Scan the data for "dstW" and copy the lines it appears in.

EXTRACTED DATA Block Start

/-! ## Computations -/

/-- (A + B) mod 2^n (R367). -/
def effAddB32 (d a b : Nat) : LaneFn := laneVVV (fun x y => x + y) d a b
/-- `ADD_B32`. -/
def execAddB32 (gd : Guard) (d a b : Nat) (s : State) : Result := laneCompute s gd (formV d [a, b]) (effAddB32 d a b)
/-- (A − B) mod 2^n (R367). -/
def effSubB32 (d a b : Nat) : LaneFn := laneVVV (fun x y => x - y) d a b
/-- `SUB_B32`. -/
def execSubB32 (gd : Guard) (d a b : Nat) (s : State) : Result := laneCompute s gd (formV d [a, b]) (effSubB32 d a b)
/-- (A × B) mod 2^n (R367). -/
def effMulB32 (d a b : Nat) : LaneFn := laneVVV (fun x y => x * y) d a b
/-- `MUL_B32`. -/
def execMulB32 (gd : Guard) (d a b : Nat) (s : State) : Result := laneCompute s gd (formV d [a, b]) (effMulB32 d a b)
/-- The high half of the signed product (R367). -/
def effMulhiS32 (d a b : Nat) : LaneFn := laneVVV (mulhiS 32) d a b
/-- `MULHI_S32`. -/
def execMulhiS32 (gd : Guard) (d a b : Nat) (s : State) : Result := laneCompute s gd (formV d [a, b]) (effMulhiS32 d a b)
/-- The high half of the unsigned product (R367). -/
def effMulhiN32 (d a b : Nat) : LaneFn := laneVVV (mulhiN 32) d a b
/-- `MULHI_N32`. -/
def execMulhiN32 (gd : Guard) (d a b : Nat) (s : State) : Result := laneCompute s gd (formV d [a, b]) (effMulhiN32 d a b)
/-- |A| mod 2^n (R367). -/
def effAbsS32 (d a : Nat) : LaneFn := laneVV (absS 32) d a
/-- `ABS_S32`. -/
def execAbsS32 (gd : Guard) (d a : Nat) (s : State) : Result := laneCompute s gd (formV d [a]) (effAbsS32 d a)
/-- −A mod 2^n (R367). -/
def effNegS32 (d a : Nat) : LaneFn := laneVV (fun x => -x) d a
/-- `NEG_S32`. -/
def execNegS32 (gd : Guard) (d a : Nat) (s : State) : Result := laneCompute s gd (formV d [a]) (effNegS32 d a)
/-- The lesser or greater of A and B (R368). -/
def effMinS32 (d a b : Nat) : LaneFn := laneVVV (minS 32) d a b
/-- `MIN_S32`. -/
def execMinS32 (gd : Guard) (d a b : Nat) (s : State) : Result := laneCompute s gd (formV d [a, b]) (effMinS32 d a b)
/-- The lesser or greater of A and B (R368). -/
def effMaxS32 (d a b : Nat) : LaneFn := laneVVV (maxS 32) d a b
/-- `MAX_S32`. -/
def execMaxS32 (gd : Guard) (d a b : Nat) (s : State) : Result := laneCompute s gd (formV d [a, b]) (effMaxS32 d a b)
/-- The lesser or greater of A and B (R368). -/
def effMinN32 (d a b : Nat) : LaneFn := laneVVV (minN 32) d a b
/-- `MIN_N32`. -/
def execMinN32 (gd : Guard) (d a b : Nat) (s : State) : Result := laneCompute s gd (formV d [a, b]) (effMinN32 d a b)
/-- The lesser or greater of A and B (R368). -/
def effMaxN32 (d a b : Nat) : LaneFn := laneVVV (maxN 32) d a b
/-- `MAX_N32`. -/
def execMaxN32 (gd : Guard) (d a b : Nat) (s : State) : Result := laneCompute s gd (formV d [a, b]) (effMaxN32 d a b)
/-- (A + B) mod 2^n (R367). -/
def effAddB64 (d a b : Nat) : LaneFn := laneWWW (fun x y => x + y) d a b
/-- `ADD_B64`. -/
def execAddB64 (gd : Guard) (d a b : Nat) (s : State) : Result := laneCompute s gd (formW d [a, b]) (effAddB64 d a b)
/-- (A − B) mod 2^n (R367). -/
def effSubB64 (d a b : Nat) : LaneFn := laneWWW (fun x y => x - y) d a b
/-- `SUB_B64`. -/
def execSubB64 (gd : Guard) (d a b : Nat) (s : State) : Result := laneCompute s gd (formW d [a, b]) (effSubB64 d a b)
/-- (A × B) mod 2^n (R367). -/
def effMulB64 (d a b : Nat) : LaneFn := laneWWW (fun x y => x * y) d a b
/-- `MUL_B64`. -/
def execMulB64 (gd : Guard) (d a b : Nat) (s : State) : Result := laneCompute s gd (formW d [a, b]) (effMulB64 d a b)
/-- The high half of the signed product (R367). -/
def effMulhiS64 (d a b : Nat) : LaneFn := laneWWW (mulhiS 64) d a b
/-- `MULHI_S64`. -/
def execMulhiS64 (gd : Guard) (d a b : Nat) (s : State) : Result := laneCompute s gd (formW d [a, b]) (effMulhiS64 d a b)
/-- The high half of the unsigned product (R367). -/
def effMulhiN64 (d a b : Nat) : LaneFn := laneWWW (mulhiN 64) d a b
/-- `MULHI_N64`. -/
def execMulhiN64 (gd : Guard) (d a b : Nat) (s : State) : Result := laneCompute s gd (formW d [a, b]) (effMulhiN64 d a b)
/-- |A| mod 2^n (R367). -/
def effAbsS64 (d a : Nat) : LaneFn := laneWW (absS 64) d a
/-- `ABS_S64`. -/
def execAbsS64 (gd : Guard) (d a : Nat) (s : State) : Result := laneCompute s gd (formW d [a]) (effAbsS64 d a)
/-- −A mod 2^n (R367). -/
def effNegS64 (d a : Nat) : LaneFn := laneWW (fun x => -x) d a
/-- `NEG_S64`. -/
def execNegS64 (gd : Guard) (d a : Nat) (s : State) : Result := laneCompute s gd (formW d [a]) (effNegS64 d a)
/-- The lesser or greater of A and B (R368). -/
def effMinS64 (d a b : Nat) : LaneFn := laneWWW (minS 64) d a b
/-- `MIN_S64`. -/
def execMinS64 (gd : Guard) (d a b : Nat) (s : State) : Result := laneCompute s gd (formW d [a, b]) (effMinS64 d a b)
/-- The lesser or greater of A and B (R368). -/
def effMaxS64 (d a b : Nat) : LaneFn := laneWWW (maxS 64) d a b
/-- `MAX_S64`. -/
def execMaxS64 (gd : Guard) (d a b : Nat) (s : State) : Result := laneCompute s gd (formW d [a, b]) (effMaxS64 d a b)
/-- The lesser or greater of A and B (R368). -/
def effMinN64 (d a b : Nat) : LaneFn := laneWWW (minN 64) d a b
/-- `MIN_N64`. -/
def execMinN64 (gd : Guard) (d a b : Nat) (s : State) : Result := laneCompute s gd (formW d [a, b]) (effMinN64 d a b)
/-- The lesser or greater of A and B (R368). -/
def effMaxN64 (d a b : Nat) : LaneFn := laneWWW (maxN 64) d a b
/-- `MAX_N64`. -/
def execMaxN64 (gd : Guard) (d a b : Nat) (s : State) : Result := laneCompute s gd (formW d [a, b]) (effMaxN64 d a b)
/-- Bitwise (R369). -/
def effAndB32 (d a b : Nat) : LaneFn := laneVVV (fun x y => x &&& y) d a b
/-- `AND_B32`. -/
def execAndB32 (gd : Guard) (d a b : Nat) (s : State) : Result := laneCompute s gd (formV d [a, b]) (effAndB32 d a b)
/-- Bitwise (R369). -/
def effOrB32 (d a b : Nat) : LaneFn := laneVVV (fun x y => x ||| y) d a b
/-- `OR_B32`. -/
def execOrB32 (gd : Guard) (d a b : Nat) (s : State) : Result := laneCompute s gd (formV d [a, b]) (effOrB32 d a b)
/-- Bitwise (R369). -/
def effXorB32 (d a b : Nat) : LaneFn := laneVVV (fun x y => x ^^^ y) d a b
/-- `XOR_B32`. -/
def execXorB32 (gd : Guard) (d a b : Nat) (s : State) : Result := laneCompute s gd (formV d [a, b]) (effXorB32 d a b)
/-- Bits of A (R369). -/
def effNotB32 (d a : Nat) : LaneFn := laneVV (fun x => ~~~x) d a
/-- `NOT_B32`. -/
def execNotB32 (gd : Guard) (d a : Nat) (s : State) : Result := laneCompute s gd (formV d [a]) (effNotB32 d a)
/-- Bits of A (R369). -/
def effPopcB32 (d a : Nat) : LaneFn := laneVV popc32 d a
/-- `POPC_B32`. -/
def execPopcB32 (gd : Guard) (d a : Nat) (s : State) : Result := laneCompute s gd (formV d [a]) (effPopcB32 d a)
/-- Bits of A (R369). -/
def effClzB32 (d a : Nat) : LaneFn := laneVV clz32 d a
/-- `CLZ_B32`. -/
def execClzB32 (gd : Guard) (d a : Nat) (s : State) : Result := laneCompute s gd (formV d [a]) (effClzB32 d a)
/-- Bits of A (R369). -/
def effCtzB32 (d a : Nat) : LaneFn := laneVV ctz32 d a
/-- `CTZ_B32`. -/
def execCtzB32 (gd : Guard) (d a : Nat) (s : State) : Result := laneCompute s gd (formV d [a]) (effCtzB32 d a)
/-- Bits of A (R369). -/
def effBrevB32 (d a : Nat) : LaneFn := laneVV brev32 d a
/-- `BREV_B32`. -/
def execBrevB32 (gd : Guard) (d a : Nat) (s : State) : Result := laneCompute s gd (formV d [a]) (effBrevB32 d a)
/-- Shift by V(B) (R370). -/
def effShlB32 (d a b : Nat) : LaneFn := laneVVN (shlN 32) d a b
/-- `SHL_B32`. -/
def execShlB32 (gd : Guard) (d a b : Nat) (s : State) : Result := laneCompute s gd (formV d [a, b]) (effShlB32 d a b)
/-- Shift by V(B) (R370). -/
def effShrB32 (d a b : Nat) : LaneFn := laneVVN (shrN 32) d a b
/-- `SHR_B32`. -/
def execShrB32 (gd : Guard) (d a b : Nat) (s : State) : Result := laneCompute s gd (formV d [a, b]) (effShrB32 d a b)
/-- Shift by V(B) (R370). -/
def effSraB32 (d a b : Nat) : LaneFn := laneVVN (sraN 32) d a b
/-- `SRA_B32`. -/
def execSraB32 (gd : Guard) (d a b : Nat) (s : State) : Result := laneCompute s gd (formV d [a, b]) (effSraB32 d a b)
/-- Shift by V(B) (R370). -/
def effRotB32 (d a b : Nat) : LaneFn := laneVVN (rotN 32) d a b
/-- `ROT_B32`. -/
def execRotB32 (gd : Guard) (d a b : Nat) (s : State) : Result := laneCompute s gd (formV d [a, b]) (effRotB32 d a b)
/-- Shift by V(B) (R370). -/
def effShlB64 (d a b : Nat) : LaneFn := laneWWV (shlN 64) d a b
/-- `SHL_B64`. -/
def execShlB64 (gd : Guard) (d a b : Nat) (s : State) : Result := laneCompute s gd ⟨[.w a, .v b], [.w d], true⟩ (effShlB64 d a b)
/-- Shift by V(B) (R370). -/
def effShrB64 (d a b : Nat) : LaneFn := laneWWV (shrN 64) d a b
/-- `SHR_B64`. -/
def execShrB64 (gd : Guard) (d a b : Nat) (s : State) : Result := laneCompute s gd ⟨[.w a, .v b], [.w d], true⟩ (effShrB64 d a b)
/-- Shift by V(B) (R370). -/
def effSraB64 (d a b : Nat) : LaneFn := laneWWV (sraN 64) d a b
/-- `SRA_B64`. -/
def execSraB64 (gd : Guard) (d a b : Nat) (s : State) : Result := laneCompute s gd ⟨[.w a, .v b], [.w d], true⟩ (effSraB64 d a b)
/-- Shift by V(B) (R370). -/
def effRotB64 (d a b : Nat) : LaneFn := laneWWV (rotN 64) d a b
/-- `ROT_B64`. -/
def execRotB64 (gd : Guard) (d a b : Nat) (s : State) : Result := laneCompute s gd ⟨[.w a, .v b], [.w d], true⟩ (effRotB64 d a b)
/-- Signed bit-field extract (R372). -/
def effBfeS32 (d a b : Nat) : LaneFn := laneVVV (bfe32 true) d a b
/-- `BFE_S32`. -/
def execBfeS32 (gd : Guard) (d a b : Nat) (s : State) : Result := laneCompute s gd (formV d [a, b]) (effBfeS32 d a b)
/-- Unsigned bit-field extract (R372). -/
def effBfeN32 (d a b : Nat) : LaneFn := laneVVV (bfe32 false) d a b
/-- `BFE_N32`. -/
def execBfeN32 (gd : Guard) (d a b : Nat) (s : State) : Result := laneCompute s gd (formV d [a, b]) (effBfeN32 d a b)
/-- Address arithmetic (R367). -/
def effLea (f d a b : Nat) : LaneFn := fun g l x => (dstW g x d (lea64 f (srcW g x a) (srcV g l x b)), noFlags)
/-- `LEA`. -/
def execLea (gd : Guard) (f d a b : Nat) (s : State) : Result := laneCompute s gd ⟨[.w a, .v b], [.w d], true⟩ (effLea f d a b)
/-- Integer compare (R375). -/
def effCmpS32 (c d a b : Nat) : LaneFn := laneCmpV (cmpS 32 c) d a b
/-- `CMP_S32`. -/
def execCmpS32 (gd : Guard) (c d a b : Nat) (s : State) : Result := laneCompute s gd ⟨[.v a, .v b], [], true⟩ (effCmpS32 c d a b)
/-- Integer compare (R375). -/
def effCmpN32 (c d a b : Nat) : LaneFn := laneCmpV (cmpN 32 c) d a b
/-- `CMP_N32`. -/
def execCmpN32 (gd : Guard) (c d a b : Nat) (s : State) : Result := laneCompute s gd ⟨[.v a, .v b], [], true⟩ (effCmpN32 c d a b)
/-- Integer compare (R375). -/
def effCmpS64 (c d a b : Nat) : LaneFn := laneCmpW (cmpS 64 c) d a b
/-- `CMP_S64`. -/
def execCmpS64 (gd : Guard) (c d a b : Nat) (s : State) : Result := laneCompute s gd ⟨[.w a, .w b], [], true⟩ (effCmpS64 c d a b)
/-- Integer compare (R375). -/
def effCmpN64 (c d a b : Nat) : LaneFn := laneCmpW (cmpN 64 c) d a b
/-- `CMP_N64`. -/
def execCmpN64 (gd : Guard) (c d a b : Nat) (s : State) : Result := laneCompute s gd ⟨[.w a, .w b], [], true⟩ (effCmpN64 c d a b)
/-- The constant form (R371). -/
def effAddB32Imm (d a imm : Nat) : LaneFn := laneVVI (fun x => x + immS imm) d a
/-- `ADD_B32_IMM`. -/
def execAddB32Imm (gd : Guard) (d a imm : Nat) (s : State) : Result := laneCompute s gd (formV d [a]) (effAddB32Imm d a imm)
/-- The constant form (R371). -/
def effAndB32Imm (d a imm : Nat) : LaneFn := laneVVI (fun x => x &&& immN imm) d a
/-- `AND_B32_IMM`. -/
def execAndB32Imm (gd : Guard) (d a imm : Nat) (s : State) : Result := laneCompute s gd (formV d [a]) (effAndB32Imm d a imm)
/-- The constant form (R371). -/
def effOrB32Imm (d a imm : Nat) : LaneFn := laneVVI (fun x => x ||| immN imm) d a
/-- `OR_B32_IMM`. -/
def execOrB32Imm (gd : Guard) (d a imm : Nat) (s : State) : Result := laneCompute s gd (formV d [a]) (effOrB32Imm d a imm)
/-- The constant form (R371). -/
def effXorB32Imm (d a imm : Nat) : LaneFn := laneVVI (fun x => x ^^^ immN imm) d a
/-- `XOR_B32_IMM`. -/
def execXorB32Imm (gd : Guard) (d a imm : Nat) (s : State) : Result := laneCompute s gd (formV d [a]) (effXorB32Imm d a imm)
/-- The constant form (R371). -/
def effShlB32Imm (d a imm : Nat) : LaneFn := laneVVI (fun x => shlN 32 x imm) d a
/-- `SHL_B32_IMM`. -/
def execShlB32Imm (gd : Guard) (d a imm : Nat) (s : State) : Result := laneCompute s gd (formV d [a]) (effShlB32Imm d a imm)
/-- The constant form (R371). -/
def effShrB32Imm (d a imm : Nat) : LaneFn := laneVVI (fun x => shrN 32 x imm) d a
/-- `SHR_B32_IMM`. -/
def execShrB32Imm (gd : Guard) (d a imm : Nat) (s : State) : Result := laneCompute s gd (formV d [a]) (effShrB32Imm d a imm)
/-- The constant form (R371). -/
def effSraB32Imm (d a imm : Nat) : LaneFn := laneVVI (fun x => sraN 32 x imm) d a
/-- `SRA_B32_IMM`. -/
def execSraB32Imm (gd : Guard) (d a imm : Nat) (s : State) : Result := laneCompute s gd (formV d [a]) (effSraB32Imm d a imm)
/-- (A × B + C) mod 2^32 (R373). -/
def effMadB32 (d a b c : Nat) : LaneFn := fun g l x => (dstV g x d (srcV g l x a * srcV g l x b + srcV g l x c), noFlags)
/-- `MAD_B32`. -/
def execMadB32 (gd : Guard) (d a b c : Nat) (s : State) : Result := laneCompute s gd (formV d [a, b, c]) (effMadB32 d a b c)
/-- (A × B + C) mod 2^64 (R373). -/
def effMadB64 (d a b c : Nat) : LaneFn := fun g _ x => (dstW g x d (srcW g x a * srcW g x b + srcW g x c), noFlags)
/-- `MAD_B64`. -/
def execMadB64 (gd : Guard) (d a b c : Nat) (s : State) : Result := laneCompute s gd (formW d [a, b, c]) (effMadB64 d a b c)
/-- Bit-field insert (R372). -/
def effBfiB32 (d a b c : Nat) : LaneFn := fun g l x => (dstV g x d (bfi32 (srcV g l x a) (srcV g l x b) (srcV g l x c)), noFlags)
/-- `BFI_B32`. -/
def execBfiB32 (gd : Guard) (d a b c : Nat) (s : State) : Result := laneCompute s gd (formV d [a, b, c]) (effBfiB32 d a b c)
/-- Select by a predicate, negated when AUX [3] is 1 (R374). -/
def effSelB32 (d a b p : Nat) : LaneFn := fun g l x => (dstV g x d (if xor (decide (8 ≤ p)) (predP x (p % 8)) then srcV g l x a else srcV g l x b), noFlags)
/-- `SEL_B32`. -/
def execSelB32 (gd : Guard) (d a b p : Nat) (s : State) : Result := laneCompute s gd (formV d [a, b]) (effSelB32 d a b p)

EXTRACTED DATA Block End

OUTPUT FOR THIS TASK
def effLea (f d a b : Nat) : LaneFn := fun g l x => (dstW g x d (lea64 f (srcW g x a) (srcV g l x b)), noFlags)
def effMadB64 (d a b c : Nat) : LaneFn := fun g _ x => (dstW g x d (srcW g x a * srcW g x b + srcW g x c), noFlags)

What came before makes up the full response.